She has written to the chancellor asking him to ratchet up the cost of alcohol in his next budget, to price it beyond the reach of youngsters' earnings or pocket money."
Young people today - don't know they're born. We had to make do with cider and evo-stick.

Thing is, if it's their 'pocket money' they're spending, aren't they too young to drink? So it's a problem of getting access to it in the first place. Still, might work. How about a tracksuit tax too?

Not that I'm being classist - Goths would get it too, with a tax on Kurt Kobain t-shirts and piercings.

Wednesday, October 25, 2006

Spelling annoyances

Lenin does it. So does Pootergeek. As does Norm.* Politically different, yet the same problem; they all spell 'defence' with an 's'.

Which is an Americanism.

I'm happy for the Yanks to do this but they can't spell, can they? You lot have no excuse.

Other annoyances: Christopher Hitchens spelling Labour party as 'Labor party'. Damn it all, man - even the Americans know to render it Labour party, with a 'u'.

And he has used 'gotten' in the past.

Taken the assimilation thing a bit far - in more ways than one, if you ask me.

Sorry, but it's been annoying me - can't even concentrate on your articles because you spell defence with a goddam 's'. Stop it at once.

Regional usage annoyance: Scottish school teachers calling the headteacher the headmaster. English people call teachers 'masters', which frankly I think is a bit weird. In Scotland we refer to them as teachers, regardless of their rank. Ok, so that's often a misnomer these days but I'm talking tradition here...

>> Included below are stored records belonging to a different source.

-- ==== Sys2Proof/Machine/Frames.lean ====
section
/-! DEFINITION. The frame tracker: opening a frame (R88 to R92), taking a LINE (R93 to R95), and the end of a frame, by close
(R97) or abandonment (R99), with the accounting (R98) and the deferred commits (R121). -/

namespace Sys2Proof.Machine

/-! ## The end of a frame -/

/-- R97 step 1, R99: the detail of SHORT_FRAME. -/
def shortDetail (f : OpenFrame) : Nat := f.linesTaken * 65536 + f.height

/-- R98: a frame is accounted to its clip. -/
def accountFrame (f : OpenFrame) (s : Part) : Part :=
  match f.clip with
  | none => s
  | some k =>
    modClip k (fun c => { c with framesSeen := min (c.framesSeen + 1) Config.max24, lastMarker := c.lastMarker || f.last })
      s

/-- R121: a PENDING slot is committed at the end of the frame, and LOOK-COMMITTED is queued. -/
def applyCommit (frame : Nat) (s : Part) (k : SlotId) : Part :=
  match s.looks[k].state with
  | .pending tag =>
    queueNotice (.lookCommitted k tag frame)
      { s with looks := s.looks.set k { s.looks[k] with live := s.looks[k].staging, state := .clean } }
  | _ => s

/-- R97 step 4, R121: every PENDING slot, in increasing slot number. -/
def applyCommits (frame : Nat) (s : Part) : Part := allSlots.foldl (applyCommit frame) s

/-- R97 step 6: clearance is evaluated for the card of the frame's clip. -/
def clearanceOfFrame (f : OpenFrame) (s : Part) : Part :=
  match f.clip with
  | some k => evalClipClearance k s
  | none => s

/-- R97, R99: the six steps of the end of a frame. -/
def endFrame (f : OpenFrame) (short abandoned : Bool) (s : Part) : Part :=
  let s1 := if short then raiseFrame f .shortFrame (shortDetail f) s else s
  let s2 := accountFrame f s1
  let s3 := endOfFrameChecks f abandoned s2
  let s4 := applyCommits f.number s3
  clearanceOfFrame f { s4 with frame := none }

/-- R99: the open frame, if there is one, is abandoned. -/
def abandonFrame (s : Part) : Part :=
  match s.frame with
  | some f => endFrame f true true s
  | none => s

/-! ## Opening a frame -/

/-- The fields of a FRAME-OPEN (section 10.2). -/
structure FrameOpening where
  clip   : Nat
  number : Nat
  tc     : Timecode
  last   : Bool
  width  : Nat
  height : Nat
  deriving DecidableEq, Repr

/-- R88: the fields of a FRAME-OPEN, none when it is damaged. -/
def readFrameOpen (p : Rx) : Option FrameOpening :=
  if damaged 0x11 p || p.payload.length != 14 then none
  else
    some
      { clip := field p.payload 0 2
        number := field p.payload 2 3
        tc := timecodeAt p.payload 6 ((p.payload.getD 5 0).getLsbD 0)
        last := (p.payload.getD 5 0).getLsbD 1
        width := field p.payload 10 2
        height := field p.payload 12 2 }

/-- R90: the slots whose LIVE banks grade the frame. -/
def slotsInUse (slot : Option SlotId) (compareOn : Bool) : List SlotId :=
  match slot with
  | none => []
  | some k => if compareOn then [k, k + 1] else [k]

/-- R90, R91: the clip record in use that a FRAME-OPEN names. -/
def openedClip (s : Part) (handle : Nat) : Option (ClipId × Clip) :=
  match asClip handle with
  | some k => s.clips[k].map fun c => (k, c)
  | none => none

/-- R88 to R91, R127: the context of a frame at its open. -/
def newFrame (s : Part) (o : FrameOpening) : OpenFrame :=
  let attributed := openedClip s o.clip
  let camera := attributed.map fun x => x.2.camera
  let slot := camera.bind fun t => s.cameraMap[t]
  { clip := attributed.map Prod.fst
    number := o.number
    tc := o.tc
    width := clampNat 16 4096 o.width
    height := clampNat 1 2304 o.height
    last := o.last
    camera := camera
    slot := slot
    compareOn := s.compare.on
    split := s.compare.split
    slotsInUse := slotsInUse slot s.compare.on
    linesTaken := 0
    previous := none
    pixelsTaken := 0
    profile := match camera with
      | some t => s.profiles[t]
      | none => Profile.default
    pixelCount := 0
    highCount := 0
    lowCount := 0
    excCount := 0
    lumaSum := 0 }

/-- R90, R91: a frame opens; a free or out-of-range handle raises ORPHAN_PICTURE. -/
def openFrame (o : FrameOpening) (s : Part) : Part :=
  let s1 :=
    if (openedClip s o.clip).isSome then s
    else raise ⟨.orphanPicture, none, none, none, some (o.number, o.tc), o.clip⟩ s
  { s1 with frame := some (newFrame s o), watch := s1.watch.map (WatchEntry.arm (newFrame s o).camera) }

/-- R88, R89: a FRAME-OPEN is taken. -/
def frameOpenTaken (p : Rx) (s : Part) : Part :=
  match readFrameOpen p with
  | none => raise ⟨.orphanPicture, none, none, none, none, 0xFFFFFFFF⟩ (abandonFrame s)
  | some o => openFrame o (abandonFrame s)

/-! ## Lines -/

/-- R93: a report of LINE_ORDER, against the open frame's clip, or against none. -/
def lineOrderReport (s : Part) (reason value : Nat) : Report :=
  match s.frame with
  | some f => frameReport s f .lineOrder (reason * 65536 + value % 65536)
  | none => ⟨.lineOrder, none, none, none, none, reason * 65536 + value % 65536⟩

/-- The 16-bit value at the start of a payload, and the part after reading it: a payload too short to hold it carries
none, and the value is then a free value (log entry 4). -/
def carried (p : Rx) (s : Part) : Nat × Part :=
  if 2 ≤ p.payload.length then (field p.payload 0 2, s)
  else ((Config.freeWord s.freeCount).toNat, { s with freeCount := s.freeCount + 1 })

/-- The pixel samples of a LINE, three little-endian words each (section 10.2). -/
def readPixels : List Byte → List (Rgb Nat)
  | a :: b :: c :: d :: e :: f :: rest => ⟨leNat [a, b], leNat [c, d], leNat [e, f]⟩ :: readPixels rest
  | _ => []

/-- R93: reason 4, a damaged LINE. -/
def lineDamaged (p : Rx) : Bool :=
  damaged 0x12 p || field p.payload 4 2 == 0 || decide (1024 < field p.payload 4 2)
    || p.payload.length != 6 + 6 * field p.payload 4 2

/-- R93: reason 3, a LINE that does not follow the previous parcel. -/
def outOfOrder (f : OpenFrame) (line column : Nat) : Bool :=
  match f.previous with
  | some prev => decide (line < prev.1) || (line == prev.1 && decide (column < prev.2))
  | none => false

/-- R93: whether a taken LINE begins a new line. -/
def beginsLine (f : OpenFrame) (line : Nat) : Bool :=
  match f.previous with
  | some prev => decide (prev.1 < line)
  | none => true

/-- R94: a sample word as a code. -/
def sampleCode (w : Nat) : Nat := if 4095 < w then 4095 else w

/-- What the pixels of a LINE have come to so far: the frame's context, the watch list, and the monitor codes in column
order. -/
structure LineWork where
  frame : OpenFrame
  watch : List WatchEntry
  codes : List (Rgb Nat)
  deriving DecidableEq, Repr

/-- R94, R105, R128: one pixel is graded and counted. -/
def takePixel (looks : Vector LookSlot 8) (line column : Nat) (sample : Rgb Nat) (w : LineWork) : LineWork :=
  let codes := sample.map sampleCode
  let graded := gradePixel looks w.frame column codes
  { frame := { w.frame.count codes graded.excursion with pixelsTaken := w.frame.pixelsTaken + 1 }
    watch := w.watch.map (WatchEntry.see line column codes)
    codes := w.codes ++ [graded.codes] }

/-- R94: the pixels of a LINE in increasing column order; those at or beyond the width are ignored. -/
def takePixels (looks : Vector LookSlot 8) (line : Nat) : Nat → List (Rgb Nat) → LineWork → LineWork
  | _, [], w => w
  | column, x :: xs, w =>
    if column < w.frame.width then takePixels looks line (column + 1) xs (takePixel looks line column x w)
    else takePixels looks line (column + 1) xs w

/-- R93 to R95: a LINE that passes its checks is taken; its MONITOR-LINE, if it has a pixel in the frame, is offered to the
monitor port once. -/
def lineTaken (p : Rx) (monitorTakes : Bool) (f : OpenFrame) (s : Part) : Part :=
  let line := field p.payload 0 2
  let column := field p.payload 2 2
  let f1 :=
    { f with
      linesTaken := if beginsLine f line then f.linesTaken + 1 else f.linesTaken
      previous := some (line, column + field p.payload 4 2) }
  let w := takePixels s.looks line column (readPixels (p.payload.drop 6)) ⟨f1, s.watch, []⟩
  { s with
    frame := some w.frame
    watch := w.watch
    out := if monitorTakes && !w.codes.isEmpty
      then .monitor (monitorParcel f.number line column w.codes) :: s.out else s.out }

/-- R93: a LINE is checked, then dropped with LINE_ORDER or taken. -/
def lineArrives (p : Rx) (monitorTakes : Bool) (s : Part) : Part :=
  if lineDamaged p then
    raise (lineOrderReport s 4 (carried p s).1) (carried p s).2
  else
    match s.frame with
    | none => raise (lineOrderReport s 1 (field p.payload 0 2)) s
    | some f =>
      if f.height ≤ field p.payload 0 2 then raise (lineOrderReport s 2 (field p.payload 0 2)) s
      else if outOfOrder f (field p.payload 0 2) (field p.payload 2 2) then
        raise (lineOrderReport s 3 (field p.payload 0 2)) s
      else lineTaken p monitorTakes f s

/-! ## Closing a frame -/

/-- R96: a FRAME-CLOSE is damaged. -/
def closeDamaged (p : Rx) : Bool := damaged 0x13 p || p.payload.length != 2

/-- R96: the frame is short, its lines taken below the count sent or below its height. -/
def isShort (f : OpenFrame) (sent : Nat) : Bool := decide (f.linesTaken < sent) || decide (f.linesTaken < f.height)

/-- R96: a FRAME-CLOSE closes the open frame, abandons it when damaged, or is discarded when none is open. -/
def frameCloseTaken (p : Rx) (s : Part) : Part :=
  match s.frame with
  | none => raise (lineOrderReport s 5 (carried p s).1) (carried p s).2
  | some f =>
    if closeDamaged p then endFrame f true true s
    else endFrame f (isShort f (field p.payload 0 2)) false s

end Sys2Proof.Machine
end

*Correction: Ok, so only when he's quoting Pootergeek.

Children's tsar probes PPP impact on pupils

Because contrary to popular belief, the involvement of the private sector in the refurbishment and maintenance of school buildings doesn't seem to have improved the quality - nor has it reduced bureaucracy:
"The Scottish Executive's £2.3 billion flagship school-building programme will result in 300 schools being rebuilt or refurbished by 2009, with most of it funded through PPP.

But in recent months, parents, teachers and construction experts have cast doubt on whether PPP is providing top-quality facilities for pupils.
[...]
A survey of teachers in 2004 found that only 30 per cent believed PPP was value for money. It also found many projects were beset with problems - including overheating classrooms, leaking roofs and lack of storage space."
Yep - classrooms are too damn hot; had a leaking roof in my last place; and the lack of any storage that can be locked has resulted in all my stationery being pinched. The last I don't blame on the pupils - I think the RE department are conducting raids into our corridor and stealing our pens. Bastards.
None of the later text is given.